= PROBLEM REQUIREMENTS =
Look through the data below and return each line where "then" appears.

*** Begin section ***

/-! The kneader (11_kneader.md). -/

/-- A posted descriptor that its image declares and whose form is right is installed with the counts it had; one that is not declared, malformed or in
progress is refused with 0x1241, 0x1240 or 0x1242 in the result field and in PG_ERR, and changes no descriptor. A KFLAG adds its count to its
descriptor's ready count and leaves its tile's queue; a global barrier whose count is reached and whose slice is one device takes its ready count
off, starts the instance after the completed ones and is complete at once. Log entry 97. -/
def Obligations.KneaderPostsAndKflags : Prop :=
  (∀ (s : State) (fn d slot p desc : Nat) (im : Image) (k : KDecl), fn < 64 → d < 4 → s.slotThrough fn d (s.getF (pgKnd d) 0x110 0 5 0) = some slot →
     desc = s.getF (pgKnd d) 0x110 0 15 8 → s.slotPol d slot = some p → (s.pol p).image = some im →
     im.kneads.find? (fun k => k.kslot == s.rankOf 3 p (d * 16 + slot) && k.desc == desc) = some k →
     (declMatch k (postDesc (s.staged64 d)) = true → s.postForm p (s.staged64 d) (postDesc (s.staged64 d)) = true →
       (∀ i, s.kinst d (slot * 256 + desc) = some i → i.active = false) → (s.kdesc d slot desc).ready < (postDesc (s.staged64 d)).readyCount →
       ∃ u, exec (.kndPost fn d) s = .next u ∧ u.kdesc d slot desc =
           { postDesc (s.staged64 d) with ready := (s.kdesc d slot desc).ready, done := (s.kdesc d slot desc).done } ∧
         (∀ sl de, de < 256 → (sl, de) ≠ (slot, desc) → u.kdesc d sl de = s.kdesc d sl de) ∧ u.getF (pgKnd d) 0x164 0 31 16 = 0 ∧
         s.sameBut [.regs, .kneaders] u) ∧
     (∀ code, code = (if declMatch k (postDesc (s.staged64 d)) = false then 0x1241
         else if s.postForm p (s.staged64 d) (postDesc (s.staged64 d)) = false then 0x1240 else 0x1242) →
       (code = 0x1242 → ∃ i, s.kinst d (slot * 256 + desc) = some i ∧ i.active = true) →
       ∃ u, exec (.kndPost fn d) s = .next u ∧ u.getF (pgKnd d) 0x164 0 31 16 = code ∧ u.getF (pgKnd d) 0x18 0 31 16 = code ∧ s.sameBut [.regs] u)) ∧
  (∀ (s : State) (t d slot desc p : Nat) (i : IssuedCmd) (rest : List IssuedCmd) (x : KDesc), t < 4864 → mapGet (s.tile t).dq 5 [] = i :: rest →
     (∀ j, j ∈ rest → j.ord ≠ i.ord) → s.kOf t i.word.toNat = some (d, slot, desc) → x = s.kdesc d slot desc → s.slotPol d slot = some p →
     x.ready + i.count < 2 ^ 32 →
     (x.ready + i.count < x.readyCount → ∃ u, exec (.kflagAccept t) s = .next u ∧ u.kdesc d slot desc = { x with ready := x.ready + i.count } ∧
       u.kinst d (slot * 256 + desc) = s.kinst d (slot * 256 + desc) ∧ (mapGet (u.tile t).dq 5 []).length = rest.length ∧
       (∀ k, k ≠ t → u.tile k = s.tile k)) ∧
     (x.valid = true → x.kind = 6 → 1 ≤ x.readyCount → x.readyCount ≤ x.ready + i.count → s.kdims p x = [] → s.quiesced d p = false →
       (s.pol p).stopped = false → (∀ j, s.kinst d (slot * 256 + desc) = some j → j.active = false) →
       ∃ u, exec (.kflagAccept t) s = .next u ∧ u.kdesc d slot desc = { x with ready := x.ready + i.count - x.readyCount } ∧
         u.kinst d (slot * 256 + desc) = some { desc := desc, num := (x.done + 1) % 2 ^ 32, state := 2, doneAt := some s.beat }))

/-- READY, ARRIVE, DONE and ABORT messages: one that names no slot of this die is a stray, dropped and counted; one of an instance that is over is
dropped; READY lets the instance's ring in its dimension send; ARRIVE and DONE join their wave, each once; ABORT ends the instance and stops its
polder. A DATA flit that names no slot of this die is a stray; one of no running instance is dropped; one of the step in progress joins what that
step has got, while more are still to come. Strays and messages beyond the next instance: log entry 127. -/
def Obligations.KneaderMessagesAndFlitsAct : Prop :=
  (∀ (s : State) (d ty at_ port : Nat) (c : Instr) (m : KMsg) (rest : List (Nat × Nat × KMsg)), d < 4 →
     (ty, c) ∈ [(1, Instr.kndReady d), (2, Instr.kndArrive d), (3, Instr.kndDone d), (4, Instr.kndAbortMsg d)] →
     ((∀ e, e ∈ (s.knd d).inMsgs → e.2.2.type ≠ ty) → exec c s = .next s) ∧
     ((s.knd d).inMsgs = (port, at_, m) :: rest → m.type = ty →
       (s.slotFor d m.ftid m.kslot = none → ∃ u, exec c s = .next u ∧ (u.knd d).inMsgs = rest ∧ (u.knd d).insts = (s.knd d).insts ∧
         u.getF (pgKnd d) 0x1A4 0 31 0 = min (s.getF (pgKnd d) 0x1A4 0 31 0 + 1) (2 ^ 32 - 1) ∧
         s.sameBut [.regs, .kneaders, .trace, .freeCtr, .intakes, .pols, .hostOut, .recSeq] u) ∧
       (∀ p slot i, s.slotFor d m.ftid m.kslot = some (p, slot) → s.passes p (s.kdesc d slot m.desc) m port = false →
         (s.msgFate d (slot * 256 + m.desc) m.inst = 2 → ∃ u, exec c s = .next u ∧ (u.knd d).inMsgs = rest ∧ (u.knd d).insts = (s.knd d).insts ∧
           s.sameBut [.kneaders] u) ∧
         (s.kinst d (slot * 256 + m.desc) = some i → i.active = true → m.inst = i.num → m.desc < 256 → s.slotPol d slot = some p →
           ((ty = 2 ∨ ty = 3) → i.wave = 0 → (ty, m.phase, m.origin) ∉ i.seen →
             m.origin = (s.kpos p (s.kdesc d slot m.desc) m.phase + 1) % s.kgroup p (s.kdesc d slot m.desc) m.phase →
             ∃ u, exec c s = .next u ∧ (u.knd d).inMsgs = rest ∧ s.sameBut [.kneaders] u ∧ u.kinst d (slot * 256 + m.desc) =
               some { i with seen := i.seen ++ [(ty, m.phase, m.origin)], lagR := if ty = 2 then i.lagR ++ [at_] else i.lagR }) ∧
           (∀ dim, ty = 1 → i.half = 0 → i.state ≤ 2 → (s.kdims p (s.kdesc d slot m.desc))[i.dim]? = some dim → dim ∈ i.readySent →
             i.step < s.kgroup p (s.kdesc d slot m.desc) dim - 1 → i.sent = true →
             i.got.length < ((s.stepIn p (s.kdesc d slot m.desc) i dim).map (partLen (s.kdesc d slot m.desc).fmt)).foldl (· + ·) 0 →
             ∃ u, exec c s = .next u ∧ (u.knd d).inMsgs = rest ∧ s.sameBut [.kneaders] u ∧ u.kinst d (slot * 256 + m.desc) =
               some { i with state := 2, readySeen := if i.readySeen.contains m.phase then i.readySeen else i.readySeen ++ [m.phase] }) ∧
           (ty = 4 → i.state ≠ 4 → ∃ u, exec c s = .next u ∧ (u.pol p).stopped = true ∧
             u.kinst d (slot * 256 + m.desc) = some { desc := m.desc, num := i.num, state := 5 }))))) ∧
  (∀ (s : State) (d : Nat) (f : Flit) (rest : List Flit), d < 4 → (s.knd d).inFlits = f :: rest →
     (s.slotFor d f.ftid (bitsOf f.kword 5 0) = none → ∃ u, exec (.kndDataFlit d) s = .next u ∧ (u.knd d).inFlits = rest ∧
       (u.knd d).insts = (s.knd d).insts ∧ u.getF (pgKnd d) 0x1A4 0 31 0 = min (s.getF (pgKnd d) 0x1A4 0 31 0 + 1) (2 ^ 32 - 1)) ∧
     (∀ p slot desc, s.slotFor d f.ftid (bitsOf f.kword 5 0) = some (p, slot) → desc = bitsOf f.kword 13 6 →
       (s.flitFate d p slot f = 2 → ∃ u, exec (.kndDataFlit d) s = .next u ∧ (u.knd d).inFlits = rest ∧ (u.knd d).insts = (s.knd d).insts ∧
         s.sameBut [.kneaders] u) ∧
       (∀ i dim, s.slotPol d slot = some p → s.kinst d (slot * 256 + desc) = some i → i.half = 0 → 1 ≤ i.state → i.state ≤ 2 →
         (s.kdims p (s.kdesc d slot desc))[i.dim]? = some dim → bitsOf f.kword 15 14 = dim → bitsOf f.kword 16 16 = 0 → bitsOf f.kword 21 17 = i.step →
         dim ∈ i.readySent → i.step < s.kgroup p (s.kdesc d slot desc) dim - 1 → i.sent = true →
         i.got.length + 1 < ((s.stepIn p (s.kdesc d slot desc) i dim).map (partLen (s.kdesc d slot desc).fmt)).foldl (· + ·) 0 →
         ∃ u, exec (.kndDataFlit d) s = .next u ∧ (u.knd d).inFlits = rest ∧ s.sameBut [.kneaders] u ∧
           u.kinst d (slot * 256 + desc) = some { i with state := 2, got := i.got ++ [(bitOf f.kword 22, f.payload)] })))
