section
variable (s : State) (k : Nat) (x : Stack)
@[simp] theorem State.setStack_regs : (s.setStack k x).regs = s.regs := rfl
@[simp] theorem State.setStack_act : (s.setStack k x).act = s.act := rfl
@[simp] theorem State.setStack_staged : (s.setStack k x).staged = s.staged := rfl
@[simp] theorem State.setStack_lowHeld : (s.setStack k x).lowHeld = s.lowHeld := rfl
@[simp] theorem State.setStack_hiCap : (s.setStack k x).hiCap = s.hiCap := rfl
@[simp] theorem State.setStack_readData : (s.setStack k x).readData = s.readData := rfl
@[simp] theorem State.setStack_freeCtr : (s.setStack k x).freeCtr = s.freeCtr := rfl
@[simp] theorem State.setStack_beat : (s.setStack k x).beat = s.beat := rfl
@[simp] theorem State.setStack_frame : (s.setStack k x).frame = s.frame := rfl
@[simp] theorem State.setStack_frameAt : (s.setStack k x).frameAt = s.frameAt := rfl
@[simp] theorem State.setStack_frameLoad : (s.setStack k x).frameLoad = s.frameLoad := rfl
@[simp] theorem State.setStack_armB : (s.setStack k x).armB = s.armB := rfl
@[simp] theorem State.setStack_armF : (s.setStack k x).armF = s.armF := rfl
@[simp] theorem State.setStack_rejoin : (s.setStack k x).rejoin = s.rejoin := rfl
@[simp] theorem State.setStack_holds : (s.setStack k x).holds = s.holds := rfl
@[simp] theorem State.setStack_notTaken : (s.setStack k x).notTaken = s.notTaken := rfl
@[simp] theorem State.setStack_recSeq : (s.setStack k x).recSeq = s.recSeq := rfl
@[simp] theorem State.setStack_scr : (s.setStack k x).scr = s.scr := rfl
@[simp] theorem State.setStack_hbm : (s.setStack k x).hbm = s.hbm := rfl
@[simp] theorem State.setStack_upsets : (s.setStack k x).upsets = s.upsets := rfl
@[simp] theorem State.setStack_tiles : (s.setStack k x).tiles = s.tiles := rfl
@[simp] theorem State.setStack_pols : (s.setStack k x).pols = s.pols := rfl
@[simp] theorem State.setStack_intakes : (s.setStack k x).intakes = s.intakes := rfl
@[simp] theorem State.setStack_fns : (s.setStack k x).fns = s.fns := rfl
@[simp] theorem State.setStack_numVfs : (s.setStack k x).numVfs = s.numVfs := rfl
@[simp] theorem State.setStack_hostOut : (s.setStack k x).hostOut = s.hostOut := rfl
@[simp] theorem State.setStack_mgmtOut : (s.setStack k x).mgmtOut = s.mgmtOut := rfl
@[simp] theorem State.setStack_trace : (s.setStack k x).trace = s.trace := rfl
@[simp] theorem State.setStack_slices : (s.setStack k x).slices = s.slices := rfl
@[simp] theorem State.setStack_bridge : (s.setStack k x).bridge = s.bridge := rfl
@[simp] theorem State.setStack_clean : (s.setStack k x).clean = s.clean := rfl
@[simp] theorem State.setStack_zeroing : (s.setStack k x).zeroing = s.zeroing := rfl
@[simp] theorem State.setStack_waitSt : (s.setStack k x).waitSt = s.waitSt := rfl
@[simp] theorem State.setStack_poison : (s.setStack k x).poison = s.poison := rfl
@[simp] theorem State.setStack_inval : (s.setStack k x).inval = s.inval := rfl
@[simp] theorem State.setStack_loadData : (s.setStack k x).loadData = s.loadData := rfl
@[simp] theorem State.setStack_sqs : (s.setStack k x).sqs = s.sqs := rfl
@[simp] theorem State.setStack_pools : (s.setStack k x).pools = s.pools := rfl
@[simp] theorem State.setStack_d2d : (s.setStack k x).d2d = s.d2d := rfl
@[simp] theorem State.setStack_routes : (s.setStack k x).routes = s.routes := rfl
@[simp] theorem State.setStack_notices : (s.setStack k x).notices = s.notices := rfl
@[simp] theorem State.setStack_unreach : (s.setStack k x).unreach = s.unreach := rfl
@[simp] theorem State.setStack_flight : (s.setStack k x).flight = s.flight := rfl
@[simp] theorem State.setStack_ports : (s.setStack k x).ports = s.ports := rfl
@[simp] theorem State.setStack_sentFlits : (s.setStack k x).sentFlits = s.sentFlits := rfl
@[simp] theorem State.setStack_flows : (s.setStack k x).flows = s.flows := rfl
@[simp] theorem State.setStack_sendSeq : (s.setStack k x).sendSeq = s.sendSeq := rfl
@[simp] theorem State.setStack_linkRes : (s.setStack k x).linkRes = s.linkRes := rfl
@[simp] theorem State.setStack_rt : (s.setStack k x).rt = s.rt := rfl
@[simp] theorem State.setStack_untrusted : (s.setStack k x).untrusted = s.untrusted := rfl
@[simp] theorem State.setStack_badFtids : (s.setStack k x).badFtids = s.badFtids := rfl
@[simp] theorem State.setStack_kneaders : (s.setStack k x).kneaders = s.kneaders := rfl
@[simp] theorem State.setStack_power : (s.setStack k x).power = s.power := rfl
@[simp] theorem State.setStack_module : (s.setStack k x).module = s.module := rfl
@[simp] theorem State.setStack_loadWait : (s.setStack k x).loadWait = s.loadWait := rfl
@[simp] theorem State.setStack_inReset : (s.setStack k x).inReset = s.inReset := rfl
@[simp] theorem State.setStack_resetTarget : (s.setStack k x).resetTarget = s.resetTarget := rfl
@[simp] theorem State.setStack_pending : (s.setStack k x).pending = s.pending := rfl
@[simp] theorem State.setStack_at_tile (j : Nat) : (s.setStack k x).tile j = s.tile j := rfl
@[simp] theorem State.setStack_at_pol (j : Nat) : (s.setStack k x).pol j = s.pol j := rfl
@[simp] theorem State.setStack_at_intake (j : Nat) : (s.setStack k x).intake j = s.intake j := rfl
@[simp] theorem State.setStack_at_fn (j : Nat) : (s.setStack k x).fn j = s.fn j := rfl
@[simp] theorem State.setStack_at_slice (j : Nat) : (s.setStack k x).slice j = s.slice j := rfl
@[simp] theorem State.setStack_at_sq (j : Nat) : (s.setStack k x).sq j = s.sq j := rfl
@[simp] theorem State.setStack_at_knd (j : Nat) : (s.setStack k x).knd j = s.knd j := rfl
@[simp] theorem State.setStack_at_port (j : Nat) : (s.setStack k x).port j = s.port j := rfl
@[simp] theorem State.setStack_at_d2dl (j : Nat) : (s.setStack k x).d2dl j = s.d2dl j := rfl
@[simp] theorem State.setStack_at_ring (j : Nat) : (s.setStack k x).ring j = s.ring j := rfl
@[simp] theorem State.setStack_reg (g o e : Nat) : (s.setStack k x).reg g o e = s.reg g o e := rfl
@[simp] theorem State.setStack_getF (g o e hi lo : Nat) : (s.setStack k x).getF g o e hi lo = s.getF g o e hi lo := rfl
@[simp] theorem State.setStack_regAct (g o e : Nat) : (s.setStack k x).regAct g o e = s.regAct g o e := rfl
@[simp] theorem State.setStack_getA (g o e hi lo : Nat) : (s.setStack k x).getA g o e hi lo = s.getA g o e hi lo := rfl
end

*** End section ***

= OUTPUT =
     (∀ code, code = (if declMatch k (postDesc (s.staged64 d)) = false then 0x1241
         else if s.postForm p (s.staged64 d) (postDesc (s.staged64 d)) = false then 0x1240 else 0x1242) →
               some { i with seen := i.seen ++ [(ty, m.phase, m.origin)], lagR := if ty = 2 then i.lagR ++ [at_] else i.lagR }) ∧
               some { i with state := 2, readySeen := if i.readySeen.contains m.phase then i.readySeen else i.readySeen ++ [m.phase] }) ∧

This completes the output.